Нет выхода, хоть головой о стенку бейся!.. Стой-ка! Стенки-то у бани не все целые. Свекор часто зимой жаловался: стена, мол, под полком погнила, холодом тянет, выновлять надо. Так если под полок забраться, расковырять стену? Гнилое дерево податливо, а на каменке валяется немало всяких железок. Сама бросала «для пару» то лопнувшую Сковородку, то расколовшуюся ступу, то перержавевший шкворень. Что-нибудь да можно в ход пустить. Только прежде надо освободить руки.

Мария опустилась на колени, локтем нашарила наиболее острый выступ у каменки и принялась растирать веревку. Терла долго, упорно. Наконец веревка лопнула. Руки отчаянно болели, сильно затекли, но были свободны. Передохнув, Мария отыскала на каменке обломок сковороды, попробовала ковырять бревно под полком — ничего не получилось, слишком тупое и неудобное орудие. Потом попался боронный зуб. Это уже лучше. Однако выбираться наружу засветло слишком рискованно. Только и вечера ждать опасно: вдруг Семка вздумает возобновить допрос или, того хуже, решит доставить ее в волость.

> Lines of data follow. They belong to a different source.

/-- A BAR 2 read. The HBM is not accessible below READY. -/
def State.apertureRead (p a n : Nat) (s : State) : State :=
  if !(s.port p).linkUp then s
  else if !s.powered then (s.modReader p fun r => { r with bytes := List.replicate n 0 }).unmapped p
  else
    let bs := (List.range n).map fun i => if s.reach p (a + i) = .own then s.hbmAt (a + i) else 0
    (s.apertureFlags p a n).modReader p fun r => { r with bytes := bs }

/-- A BAR 2 write. -/
def State.apertureWrite (p a : Nat) (bs : List Byte) (s : State) : State :=
  if !(s.port p).linkUp then s
  else if !s.powered then s.unmapped p
  else
    let t := s.apertureFlags p a bs.length
    (bs.zipIdx.filter fun x => s.reach p (a + x.2) = .own).foldl (fun t x => t.hbmWrite (a + x.2) [x.1]) t

/-! ## Links (R263, R279) -/

/-- Lanes of a port under the lane split (R263). -/
def State.lanesOf (s : State) : Nat :=
  match s.top.bifStrap.toNat with
  | 1 => 8
  | 2 => 16
  | _ => 4

/-- LINK_UP: a present port trains on at most its lanes while the digital die is up. -/
def State.linkUp (p : Nat) (w : BitVec 5) (v : BitVec 4) (s : State) : State :=
  if s.present p ∧ w.toNat ≤ s.lanesOf ∧ s.pwr.dieUp ∧ s.pwr.pstate ≠ .aon then
    s.modPort p fun x => { x with linkUp := true, width := w, speed := v }
  else s

/-- The jobs of a port are abandoned without completions. -/
def State.abandonJobs (p : Nat) (s : State) : State :=
  let s := (s.port p).jobs.foldl (fun s j => if j.phase = .ended then s else s.dropJob p j) s
  s.modPort p fun x => { x with jobs := [] }

/-- The actions of orphan hold on the partition of a port, its units finalising with an END code (R279, R361). -/
def State.holdPart (q code : Nat) (s : State) : State :=
  let s := s.each (s.gangIxs.filter fun g => (s.gang g).cfg.partition = q) fun g => State.stopGang g true
  let s := s.each ((List.range 32).filter fun u => (s.acq u).cfg.partition = q) fun u => State.acqEnd u code true
  s.each ((List.range 16).filter fun i => (s.cmp i).part = q) fun i => State.modCmp i fun c => { c with armed := false }

/-- What the loss of a port leaves of it: its HOST registers take their reset values but for ORPHAN, and its status in TOP stays
(R279, R358, R391). -/
def Port.lost (x : Port) : Port :=
  { x.reset with
    orphan := true, unmapped := x.unmapped, partViol := x.partViol, badSize := x.badSize, violAddr := x.violAddr }

/-- PORT_LOSS. -/
def State.portLoss (p : Nat) (s : State) : State :=
  if !s.present p then s
  else
    let s := s.abandonJobs p
    let s := s.modPort p Port.lost
    let s := s.modReader p fun r => { r with tag := none, prodLo := [], rdLo := [] }
    let s := s.each (s.partsOf p) fun q => State.holdPart q 3
    if p = s.top.adminPort then s else s.noticeAdmin 0x0D p s.now 0

/-! ## Descriptors (R271) -/

/-- The bits of words 1 to 15 that a type uses. -/
def usedBits (ty : Nat) : List Word :=
  let f : Word := 0xFFFFFFFF
  match ty with
  | 1 => [0x33, f, f, f, f]
  | 2 => [0x13F, f, f, f, f]
  | 3 => [0x1, f, f, f, f, f, f]
  | 4 => [0x7, f, f, f, 0, f, f]
  | 5 => [0, f, f]
  | 6 => [0x3, f, f, f, f]
  | 7 => [0x3F, f, f, f, f]
  | 8 => [0x30F, f, 0xFFFF, 0x3FFFFFFF, 0, f, f]
  | _ => []

/-- The words of a descriptor whose value is out of the range of its field (R271, R272). -/
def Job.rangeBad (j : Job) : Option Nat :=
  let ones (i : Nat) : Bool := j.w64 i == 0
  match j.type with
  | 1 => if 2 ≤ fld (j.w 1) 0 2 then some 1 else if ones 2 then some 2 else none
  | 3 => if j.w64 6 = 0 ∨ 4294967296 < j.w64 6 then some 6 else none
  | 4 => if ones 2 then some 2 else if j.w 4 = 0 ∨ 65536 < (j.w 4).toNat then some 4 else none
  | 5 | 6 => if ones 2 then some 2 else none
  | 7 =>
    if 256 ≤ (j.w 4).toNat then some 4
    else if j.w 5 = 0 ∨ 256 < (j.w 4).toNat + (j.w 5).toNat then some 5 else none
  | 8 => if fld (j.w 1) 8 2 = 3 then some 1 else if 1000000000 ≤ (j.w 4).toNat then some 4 else none
  | _ => none

/-- The first word of a descriptor that breaks R271. -/
def Job.fieldBad (j : Job) : Option Nat :=
  if fld (j.w 0) 9 7 ≠ 0 then some 0
  else
    let bad := (List.range 15).find? fun i => j.w (i + 1) &&& ~~~((usedBits j.type).getD i 0) != 0
    match bad, j.rangeBad with
    | some i, some k => some (min (i + 1) k)
    | some i, none => some (i + 1)
    | none, r => r

/-! ## Queues (R267 to R269) -/

/-- A ring of a legal size and base. -/
def ringOk (base : BitVec 64) (size : BitVec 13) : Bool :=
  [16, 32, 64, 128, 256, 512, 1024, 2048, 4096].contains size.toNat && base.toNat % 4096 == 0

def State.cfgErr (p : Nat) (s : State) : State := s.modPort p fun x => { x with cfgErr := true }

/-- A write of HOST_Q_CTRL. -/
def State.queueCtrl (p : Nat) (v : Word) (s : State) : State :=
  let x := s.port p
  if bit v 0 then
    if x.quiescing then s.cfgErr p
    else if x.en then s
    else if ringOk x.sqBase x.sqSize && ringOk x.cqBase x.cqSize && ringOk x.nqBase x.nqSize then
      s.modPort p fun x => { x with
        en := true, orphan := false, sqTail := 0, sqHead := 0, cqHead := 0, cqTail := 0, nqHead := 0, nqTail := 0,
        cqPhase := true, nqPhase := true }
    else s.cfgErr p
  else if x.en && !x.quiescing then (s.abandonJobs p).modPort p fun x => { x with quiescing := true }
  else s

/-- QUIESCE_DONE. -/
def State.quiesceDone (p : Nat) (s : State) : State :=
  if (s.port p).quiescing then s.modPort p fun x => { x with quiescing := false, en := false } else s

/-- A write of HOST_SQ_TAIL. -/
def State.sqTailWrite (p : Nat) (v : Word) (s : State) : State :=
  let n := fld v 0 12
  if (s.port p).sqSize.toNat ≤ n then s.modPort p fun x => { x with dbErr := true }
  else s.modPort p fun x => { x with sqTail := BitVec.ofNat 12 n }

/-- DESCRIPTOR_FETCH: the descriptor at HOST_SQ_HEAD becomes a job. The TAG of a job in flight completes at once, an undefined
TYPE as the job starts, and an APPLY takes its items (R258, R268, R270, R271, R273). -/
def State.fetchDescriptor (p : Nat) (ws : List Word) (s : State) : State :=
  let x := s.port p
  let size := max 1 x.cqSize.toNat
  let unread := (x.cqTail.toNat + size - x.cqHead.toNat) % size
  if !x.en || x.quiescing || !x.linkUp || x.sqHead == x.sqTail || decide (256 ≤ x.jobs.length) ||
      decide (x.cqSize.toNat ≤ x.jobs.length + unread + 1) then s
  else
    let j : Job := { words := ws.take 16, sqIndex := x.sqHead.toNat, tag := (ws.getD 0 0).extractLsb' 16 16 }
    let clash := x.jobs.any fun i => i.tag == j.tag
    let j := if clash then { j with phase := .ended, status := stTag, endNo := x.ends } else j
    let s := s.modPort p fun x => { x with
      sqHead := BitVec.ofNat 12 ((x.sqHead.toNat + 1) % max 1 x.sqSize.toNat), jobs := x.jobs ++ [j],
      ends := if clash then x.ends + 1 else x.ends }
    if clash then s
    else if j.type = 6 ∧ j.fieldBad = none then s.applyTake p j
    else s.endTypes p

/-! ## The start of a job (R271 to R274) -/

/-- The jobs that a commit refuses (R254). -/
def commitJob (ty : Nat) : Bool := [1, 2, 3, 4, 5, 6].contains ty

Нет, тянуть нельзя! На случай же, если часовой услышит возню и вздумает заглянуть в баню, надо заломить двери изнутри. Пока он поднимет тревогу, пока станут срывать двери с петель, можно и ускользнуть.

Ни задвижки, ни крючка у двери не было. Мария подтащила лавку, поставила ее поперек входа и только собралась привязывать к ней двери за скобу той веревкой, которой были скручены ее руки, как дверь приоткрылась, часовой просунул в щель сверток, сказал тихо:

— Поешь-ка, бабонька. Твою же поросюшку порешили.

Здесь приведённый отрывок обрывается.